I had a mail from my friend describing the way to inserting duplicate value in a primary key field. I have reproduced it below:
First let us create a table:
create table test100
(
empno number(9) primary key,
ename varchar2(50)
);
Insert some valid records into the table:
insert into test100 values(1,'Sachin');
insert into test100 values(2,'Saurav');
commit;
EMPNO ENAME
1 Sachin
2 Saurav
Find out the constraint name for the primary key:
SELECT CONSTRAINT_NAME FROM USER_CONSTRAINTS WHERE TABLE_NAME LIKE 'TEST100' ;
CONSTRAINT_NAME
SYS_C00249950
Disable the constraint:
ALTER TABLE TEST100 DISABLE CONSTRAINT SYS_C00249950;
Check whether the index for the field is enabled or not:
select index_name,index_type from user_indexes where table_name like 'TEST100';
It should return no rows returned. If otherwise returned drop the index.

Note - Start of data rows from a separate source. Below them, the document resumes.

-- ==== Sys2Proof/Machine/ReferenceTables.lean ====
section
/-! DEFINITION. The two reference instantiations of TABLES (40_tables_and_primitives R100 to R108). Which one a real
block holds is open (R99); nothing in the machine reads them (assumption 17). -/

namespace Sys2Proof.Machine

/-- `TABLES_STD.S[0]`, four rows of 16 (40 R107). -/
def stdBox0 : Vector (BitVec 4) 64 :=
  #v[14, 4, 13, 1, 2, 15, 11, 8, 3, 10, 6, 12, 5, 9, 0, 7,
     0, 15, 7, 4, 14, 2, 13, 1, 10, 6, 12, 11, 9, 5, 3, 8,
     4, 1, 14, 8, 13, 6, 2, 11, 15, 12, 9, 7, 3, 10, 5, 0,
     15, 12, 8, 2, 4, 9, 1, 7, 5, 11, 3, 14, 10, 0, 6, 13]

/-- `TABLES_STD.S[1]`, four rows of 16 (40 R107). -/
def stdBox1 : Vector (BitVec 4) 64 :=
  #v[15, 1, 8, 14, 6, 11, 3, 4, 9, 7, 2, 13, 12, 0, 5, 10,
     3, 13, 4, 7, 15, 2, 8, 14, 12, 0, 1, 10, 6, 9, 11, 5,
     0, 14, 7, 11, 10, 4, 13, 1, 5, 8, 12, 6, 9, 3, 2, 15,
     13, 8, 10, 1, 3, 15, 4, 2, 11, 6, 7, 12, 0, 5, 14, 9]

/-- `TABLES_STD.S[2]`, four rows of 16 (40 R107). -/
def stdBox2 : Vector (BitVec 4) 64 :=
  #v[10, 0, 9, 14, 6, 3, 15, 5, 1, 13, 12, 7, 11, 4, 2, 8,
     13, 7, 0, 9, 3, 4, 6, 10, 2, 8, 5, 14, 12, 11, 15, 1,
     13, 6, 4, 9, 8, 15, 3, 0, 11, 1, 2, 12, 5, 10, 14, 7,
     1, 10, 13, 0, 6, 9, 8, 7, 4, 15, 14, 3, 11, 5, 2, 12]

/-- `TABLES_STD.S[3]`, four rows of 16 (40 R107). -/
def stdBox3 : Vector (BitVec 4) 64 :=
  #v[7, 13, 14, 3, 0, 6, 9, 10, 1, 2, 8, 5, 11, 12, 4, 15,
     13, 8, 11, 5, 6, 15, 0, 3, 4, 7, 2, 12, 1, 10, 14, 9,
     10, 6, 9, 0, 12, 11, 7, 13, 15, 1, 3, 14, 5, 2, 8, 4,
     3, 15, 0, 6, 10, 1, 13, 8, 9, 4, 5, 11, 12, 7, 2, 14]

/-- `TABLES_STD.S[4]`, four rows of 16 (40 R107). -/
def stdBox4 : Vector (BitVec 4) 64 :=
  #v[2, 12, 4, 1, 7, 10, 11, 6, 8, 5, 3, 15, 13, 0, 14, 9,
     14, 11, 2, 12, 4, 7, 13, 1, 5, 0, 15, 10, 3, 9, 8, 6,
     4, 2, 1, 11, 10, 13, 7, 8, 15, 9, 12, 5, 6, 3, 0, 14,
     11, 8, 12, 7, 1, 14, 2, 13, 6, 15, 0, 9, 10, 4, 5, 3]

/-- `TABLES_STD.S[5]`, four rows of 16 (40 R107). -/
def stdBox5 : Vector (BitVec 4) 64 :=
  #v[12, 1, 10, 15, 9, 2, 6, 8, 0, 13, 3, 4, 14, 7, 5, 11,
     10, 15, 4, 2, 7, 12, 9, 5, 6, 1, 13, 14, 0, 11, 3, 8,
     9, 14, 15, 5, 2, 8, 12, 3, 7, 0, 4, 10, 1, 13, 11, 6,
     4, 3, 2, 12, 9, 5, 15, 10, 11, 14, 1, 7, 6, 0, 8, 13]

/-- `TABLES_STD.S[6]`, four rows of 16 (40 R107). -/
def stdBox6 : Vector (BitVec 4) 64 :=
  #v[4, 11, 2, 14, 15, 0, 8, 13, 3, 12, 9, 7, 5, 10, 6, 1,
     13, 0, 11, 7, 4, 9, 1, 10, 14, 3, 5, 12, 2, 15, 8, 6,
     1, 4, 11, 13, 12, 3, 7, 14, 10, 15, 6, 8, 0, 5, 9, 2,
     6, 11, 13, 8, 1, 4, 10, 7, 9, 5, 0, 15, 14, 2, 3, 12]

/-- `TABLES_STD.S[7]`, four rows of 16 (40 R107). -/
def stdBox7 : Vector (BitVec 4) 64 :=
  #v[13, 2, 8, 4, 6, 15, 11, 1, 10, 9, 3, 14, 5, 0, 12, 7,
     1, 15, 13, 8, 10, 3, 7, 4, 12, 5, 6, 11, 0, 14, 9, 2,
     7, 11, 4, 1, 9, 12, 14, 2, 0, 6, 10, 13, 15, 3, 5, 8,
     2, 1, 14, 7, 4, 10, 8, 13, 15, 12, 9, 0, 3, 5, 6, 11]

/-- `TABLES_STD` (40 R100 to R107). -/
def tablesStdSet : TableSet where
  ip := #v[58, 50, 42, 34, 26, 18, 10, 2, 60, 52, 44, 36, 28, 20, 12, 4,
    62, 54, 46, 38, 30, 22, 14, 6, 64, 56, 48, 40, 32, 24, 16, 8,
    57, 49, 41, 33, 25, 17, 9, 1, 59, 51, 43, 35, 27, 19, 11, 3,
    61, 53, 45, 37, 29, 21, 13, 5, 63, 55, 47, 39, 31, 23, 15, 7]
  fp := #v[40, 8, 48, 16, 56, 24, 64, 32, 39, 7, 47, 15, 55, 23, 63, 31,
    38, 6, 46, 14, 54, 22, 62, 30, 37, 5, 45, 13, 53, 21, 61, 29,
    36, 4, 44, 12, 52, 20, 60, 28, 35, 3, 43, 11, 51, 19, 59, 27,
    34, 2, 42, 10, 50, 18, 58, 26, 33, 1, 41, 9, 49, 17, 57, 25]
  e := #v[32, 1, 2, 3, 4, 5, 4, 5, 6, 7, 8, 9, 8, 9, 10, 11,
    12, 13, 12, 13, 14, 15, 16, 17, 16, 17, 18, 19, 20, 21, 20, 21,
    22, 23, 24, 25, 24, 25, 26, 27, 28, 29, 28, 29, 30, 31, 32, 1]
  p := #v[16, 7, 20, 21, 29, 12, 28, 17, 1, 15, 23, 26, 5, 18, 31, 10,
    2, 8, 24, 14, 32, 27, 3, 9, 19, 13, 30, 6, 22, 11, 4, 25]
  pc1c := #v[57, 49, 41, 33, 25, 17, 9, 1, 58, 50, 42, 34, 26, 18, 10, 2,
    59, 51, 43, 35, 27, 19, 11, 3, 60, 52, 44, 36]
  pc1d := #v[63, 55, 47, 39, 31, 23, 15, 7, 62, 54, 46, 38, 30, 22, 14, 6,
    61, 53, 45, 37, 29, 21, 13, 5, 28, 20, 12, 4]
  pc2 := #v[14, 17, 11, 24, 1, 5, 3, 28, 15, 6, 21, 10, 23, 19, 12, 4,
    26, 8, 16, 7, 27, 20, 13, 2, 41, 52, 31, 37, 47, 55, 30, 40,
    51, 45, 33, 48, 44, 49, 39, 56, 34, 53, 46, 42, 50, 36, 29, 32]
  shift := #v[1, 1, 2, 2, 2, 2, 2, 2, 1, 2, 2, 2, 2, 2, 2, 1]
  s := #v[stdBox0, stdBox1, stdBox2, stdBox3, stdBox4, stdBox5, stdBox6, stdBox7]

/-- `TABLES_SRC`: `TABLES_STD` but for `S[3][53] = 10` (40 R108). -/
def tablesSrcSet : TableSet :=
  { tablesStdSet with s := #v[stdBox0, stdBox1, stdBox2, stdBox3.set 53 10, stdBox4, stdBox5, stdBox6, stdBox7] }

theorem tablesStdSet_wellFormed : tablesStdSet.WellFormed := by decide +kernel

theorem tablesSrcSet_wellFormed : tablesSrcSet.WellFormed := by decide +kernel

/-- `TABLES_STD` with its well-formedness (40 R96). -/
def tablesStd : Tables := ⟨tablesStdSet, tablesStdSet_wellFormed⟩

/-- `TABLES_SRC` with its well-formedness (40 R96, R108). -/
def tablesSrc : Tables := ⟨tablesSrcSet, tablesSrcSet_wellFormed⟩

end Sys2Proof.Machine
end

Now insert the duplicate record:
INSERT INTO TEST100 VALUES (1,'Ganguly');
Now create a non-unique index on the field:
CREATE INDEX TEST100_INDEX ON TEST100(EMPNO);
And at final enable the primary key constraint:
ALTER TABLE TEST100 ENABLE NOVALIDATE CONSTRAINT SYS_C00249950;
Now give a select * from test100;
EMPNO ENAME
1 Sachin
2 Saurav
1 Ganguly
Now you have a enabled primary key constraint with a violated data:
SELECT CONSTRAINT_NAME,STATUS FROM USER_CONSTRAINTS WHERE TABLE_NAME='TEST100';
CONSTRAINT_NAME STATUS
SYS_C00249950 ENABLED
Can anybody give suggestions as to why Oracle has given the NOVALIDATE clause while enabling the constraint?